When the string "execPtmDialogue" is part of a line below, that line should be copied.
━━━ GIVEN RECORDS ━━━
theorem enterKeep_frame {cause : Nat} {s : State} {pm : List Part} {z0 : State} (hk : Frame pm z0 s) (m_time : Part.time ∈ pm := by assumption) (m_host : Part.host ∈ pm := by assumption) (m_work : Part.work ∈ pm := by assumption) (m_plan : Part.plan ∈ pm := by assumption) (m_haul : Part.haul ∈ pm := by assumption) (m_fw : Part.fw ∈ pm := by assumption) (m_fault : Part.fault ∈ pm := by assumption) (m_sec : Part.sec ∈ pm := by assumption) (m_pwr : Part.pwr ∈ pm := by assumption) (m_mgmt : Part.mgmt ∈ pm := by assumption) (m_out : Part.out ∈ pm := by assumption) (m_spent : Part.spent ∈ pm := by assumption) : Frame pm z0 (enterKeep cause s) := by
  unfold enterKeep
  try dsimp only
  repeat (any_goals (first | intro _ | with_reducible assumption | with_reducible refine logErr_frame ?_ | with_reducible refine dropHeld_frame ?_ | with_reducible refine dropLanded_frame ?_ | with_reducible refine closeAll_frame ?_ | with_reducible apply Frame.ite | with_reducible apply Frame.iteFst | fail_if_no_progress (with_reducible refine Frame.set ?_) | split | dsimp only | refine Frame.ofFst ?_ (by assumption) | refine Frame.ofSnd2 ?_ (by assumption) | refine FrameOpt.kept ?_ _ (by assumption) | refine FrameOut.kept ?_ _ (by assumption)))

theorem execRlKeepCtrlEnter_frame {t : Stamp} {fn : Fn} {s : State} {pm : List Part} {z0 : State} (hk : Frame pm z0 s) (m_time : Part.time ∈ pm := by assumption) (m_bar : Part.bar ∈ pm := by assumption) (m_host : Part.host ∈ pm := by assumption) (m_work : Part.work ∈ pm := by assumption) (m_plan : Part.plan ∈ pm := by assumption) (m_haul : Part.haul ∈ pm := by assumption) (m_fw : Part.fw ∈ pm := by assumption) (m_fault : Part.fault ∈ pm := by assumption) (m_sec : Part.sec ∈ pm := by assumption) (m_pwr : Part.pwr ∈ pm := by assumption) (m_mgmt : Part.mgmt ∈ pm := by assumption) (m_out : Part.out ∈ pm := by assumption) (m_spent : Part.spent ∈ pm := by assumption) : FrameOut pm z0 (execRlKeepCtrlEnter t fn s) := by
  unfold execRlKeepCtrlEnter
  try dsimp only
  repeat (any_goals (first | intro _ | with_reducible assumption | with_reducible refine pfWrite_frame ?_ ?_ | with_reducible refine enterKeep_frame ?_ | with_reducible apply FrameOut.next | exact FrameOut.fault | with_reducible apply Frame.ite | with_reducible apply Frame.iteFst | with_reducible apply FrameOut.ite | fail_if_no_progress (with_reducible refine Frame.set ?_) | split | dsimp only | refine Frame.ofFst ?_ (by assumption) | refine Frame.ofSnd2 ?_ (by assumption) | refine FrameOpt.kept ?_ _ (by assumption) | refine FrameOut.kept ?_ _ (by assumption)))

theorem setReadout_frame {s : State} {done : Bool} {st : Status} {bytes : Nat} {next : Nat} {pm : List Part} {z0 : State} (hk : Frame pm z0 s) (m_fault : Part.fault ∈ pm := by assumption) : Frame pm z0 (setReadout s done st bytes next) := by
  unfold setReadout
  try dsimp only
  repeat (any_goals (first | intro _ | with_reducible assumption | with_reducible apply Frame.ite | with_reducible apply Frame.iteFst | fail_if_no_progress (with_reducible refine Frame.set ?_) | split | dsimp only | refine Frame.ofFst ?_ (by assumption) | refine Frame.ofSnd2 ?_ (by assumption) | refine FrameOpt.kept ?_ _ (by assumption) | refine FrameOut.kept ?_ _ (by assumption)))

theorem goReadout_frame {kind : Nat} {f : State → State} {s0 : State} {pm : List Part} {z0 : State} (hf : ∀ (z : State) (x0 : State), Frame pm z x0 → Frame pm z (f x0)) (hk : Frame pm z0 s0) (m_bar : Part.bar ∈ pm := by assumption) (m_fault : Part.fault ∈ pm := by assumption) : Frame pm z0 (goReadout kind f s0) := by
  unfold goReadout
  try dsimp only
  repeat (any_goals (first | intro _ | with_reducible assumption | with_reducible refine putReg_frame ?_ | with_reducible refine setReadout_frame ?_ | with_reducible apply hf | with_reducible apply Frame.ite | with_reducible apply Frame.iteFst | fail_if_no_progress (with_reducible refine Frame.set ?_) | split | dsimp only | refine Frame.ofFst ?_ (by assumption) | refine Frame.ofSnd2 ?_ (by assumption) | refine FrameOpt.kept ?_ _ (by assumption) | refine FrameOut.kept ?_ _ (by assumption)))

theorem execReadoutList_frame {t : Stamp} {fn : Fn} {s : State} {pm : List Part} {z0 : State} (hk : Frame pm z0 s) (m_time : Part.time ∈ pm := by assumption) (m_bar : Part.bar ∈ pm := by assumption) (m_fault : Part.fault ∈ pm := by assumption) (m_out : Part.out ∈ pm := by assumption) : FrameOut pm z0 (execReadoutList t fn s) := by
  unfold execReadoutList
  try dsimp only
  repeat (any_goals (first | intro _ | with_reducible assumption | with_reducible refine pfWrite_frame ?_ ?_ | with_reducible refine goReadout_frame ?_ ?_ | with_reducible refine setReadout_frame ?_ | with_reducible refine emitTo_frame ?_ | with_reducible apply FrameOut.next | exact FrameOut.fault | with_reducible apply Frame.ite | with_reducible apply Frame.iteFst | with_reducible apply FrameOut.ite | fail_if_no_progress (with_reducible refine Frame.set ?_) | split | dsimp only | refine Frame.ofFst ?_ (by assumption) | refine Frame.ofSnd2 ?_ (by assumption) | refine FrameOpt.kept ?_ _ (by assumption) | refine FrameOut.kept ?_ _ (by assumption)))

theorem execReadoutConv_frame {t : Stamp} {fn : Fn} {s : State} {pm : List Part} {z0 : State} (hk : Frame pm z0 s) (m_time : Part.time ∈ pm := by assumption) (m_bar : Part.bar ∈ pm := by assumption) (m_fault : Part.fault ∈ pm := by assumption) (m_out : Part.out ∈ pm := by assumption) : FrameOut pm z0 (execReadoutConv t fn s) := by
  unfold execReadoutConv
  try dsimp only
  repeat (any_goals (first | intro _ | with_reducible assumption | with_reducible refine pfWrite_frame ?_ ?_ | with_reducible refine goReadout_frame ?_ ?_ | with_reducible refine setReadout_frame ?_ | with_reducible refine emitTo_frame ?_ | with_reducible apply FrameOut.next | exact FrameOut.fault | with_reducible apply Frame.ite | with_reducible apply Frame.iteFst | with_reducible apply FrameOut.ite | fail_if_no_progress (with_reducible refine Frame.set ?_) | split | dsimp only | refine Frame.ofFst ?_ (by assumption) | refine Frame.ofSnd2 ?_ (by assumption) | refine FrameOpt.kept ?_ _ (by assumption) | refine FrameOut.kept ?_ _ (by assumption)))

theorem execReadoutDone_frame {t : Stamp} {s : State} {pm : List Part} {z0 : State} (hk : Frame pm z0 s) (m_time : Part.time ∈ pm := by assumption) (m_fault : Part.fault ∈ pm := by assumption) : FrameOut pm z0 (execReadoutDone t s) := by
  unfold execReadoutDone
  try dsimp only
  repeat (any_goals (first | intro _ | with_reducible assumption | with_reducible refine run_frame ?_ ?_ | with_reducible apply FrameOut.next | exact FrameOut.fault | with_reducible apply Frame.ite | with_reducible apply Frame.iteFst | with_reducible apply FrameOut.ite | fail_if_no_progress (with_reducible refine Frame.set ?_) | split | dsimp only | refine Frame.ofFst ?_ (by assumption) | refine Frame.ofSnd2 ?_ (by assumption) | refine FrameOpt.kept ?_ _ (by assumption) | refine FrameOut.kept ?_ _ (by assumption)))
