-- ==== Sys2Proof/Laws/Frames4.lean ====
section
/-! SUPPORT. What a command may change, function by function: one frame for every command, ending with the meanings of the table's rows.
`Frame ps r s` says that `s` differs from `r` at most in the parts `ps`, and keeps the queue, the stock code and the
canonical form of export memory. Each lemma carries a frame through one function of the model. -/

namespace Sys2Proof.Machine

section

set_option Elab.async false
set_option linter.all false

theorem vfChange_frame {enable : Bool} {n : Nat} {s : State} {pm : List Part} {z0 : State} (hk : Frame pm z0 s) (m_bar : Part.bar ∈ pm := by assumption) (m_host : Part.host ∈ pm := by assumption) (m_work : Part.work ∈ pm := by assumption) (m_win : Part.win ∈ pm := by assumption) : Frame pm z0 (vfChange enable n s) := by
  unfold vfChange
  try dsimp only
  repeat (any_goals (first | intro _ | with_reducible assumption | with_reducible refine resetBench_frame ?_ | with_reducible apply foldl_frame | with_reducible apply foldl_frame_fst | with_reducible apply Frame.ite | with_reducible apply Frame.iteFst | fail_if_no_progress (with_reducible refine Frame.set ?_) | split | dsimp only | refine Frame.ofFst ?_ (by assumption) | refine Frame.ofSnd2 ?_ (by assumption) | refine FrameOpt.kept ?_ _ (by assumption) | refine FrameOut.kept ?_ _ (by assumption)))

theorem execVfEnableChange_frame {t : Stamp} {enable : Bool} {numVfs : Nat} {s : State} {pm : List Part} {z0 : State} (hk : Frame pm z0 s) (m_time : Part.time ∈ pm := by assumption) (m_bar : Part.bar ∈ pm := by assumption) (m_host : Part.host ∈ pm := by assumption) (m_work : Part.work ∈ pm := by assumption) (m_win : Part.win ∈ pm := by assumption) : FrameOut pm z0 (execVfEnableChange t enable numVfs s) := by
  unfold execVfEnableChange
  try dsimp only
  repeat (any_goals (first | intro _ | with_reducible assumption | with_reducible refine run_frame ?_ ?_ | with_reducible refine vfChange_frame ?_ | with_reducible apply FrameOut.next | exact FrameOut.fault | with_reducible apply Frame.ite | with_reducible apply Frame.iteFst | with_reducible apply FrameOut.ite | fail_if_no_progress (with_reducible refine Frame.set ?_) | split | dsimp only | refine Frame.ofFst ?_ (by assumption) | refine Frame.ofSnd2 ?_ (by assumption) | refine FrameOpt.kept ?_ _ (by assumption) | refine FrameOut.kept ?_ _ (by assumption)))

theorem execPtmDialogue_frame {t : Stamp} {h : Nat} {s : State} {pm : List Part} {z0 : State} (hk : Frame pm z0 s) (m_time : Part.time ∈ pm := by assumption) : FrameOut pm z0 (execPtmDialogue t h s) := by
  unfold execPtmDialogue
  try dsimp only
  repeat (any_goals (first | intro _ | with_reducible assumption | with_reducible refine run_frame ?_ ?_ | with_reducible apply FrameOut.next | exact FrameOut.fault | with_reducible apply Frame.ite | with_reducible apply Frame.iteFst | with_reducible apply FrameOut.ite | fail_if_no_progress (with_reducible refine Frame.set ?_) | split | dsimp only | refine Frame.ofFst ?_ (by assumption) | refine Frame.ofSnd2 ?_ (by assumption) | refine FrameOpt.kept ?_ _ (by assumption) | refine FrameOut.kept ?_ _ (by assumption)))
━━━
● **EXERCISE OUTPUT**:
theorem execPtmDialogue_frame {t : Stamp} {h : Nat} {s : State} {pm : List Part} {z0 : State} (hk : Frame pm z0 s) (m_time : Part.time ∈ pm := by assumption) : FrameOut pm z0 (execPtmDialogue t h s) := by
  unfold execPtmDialogue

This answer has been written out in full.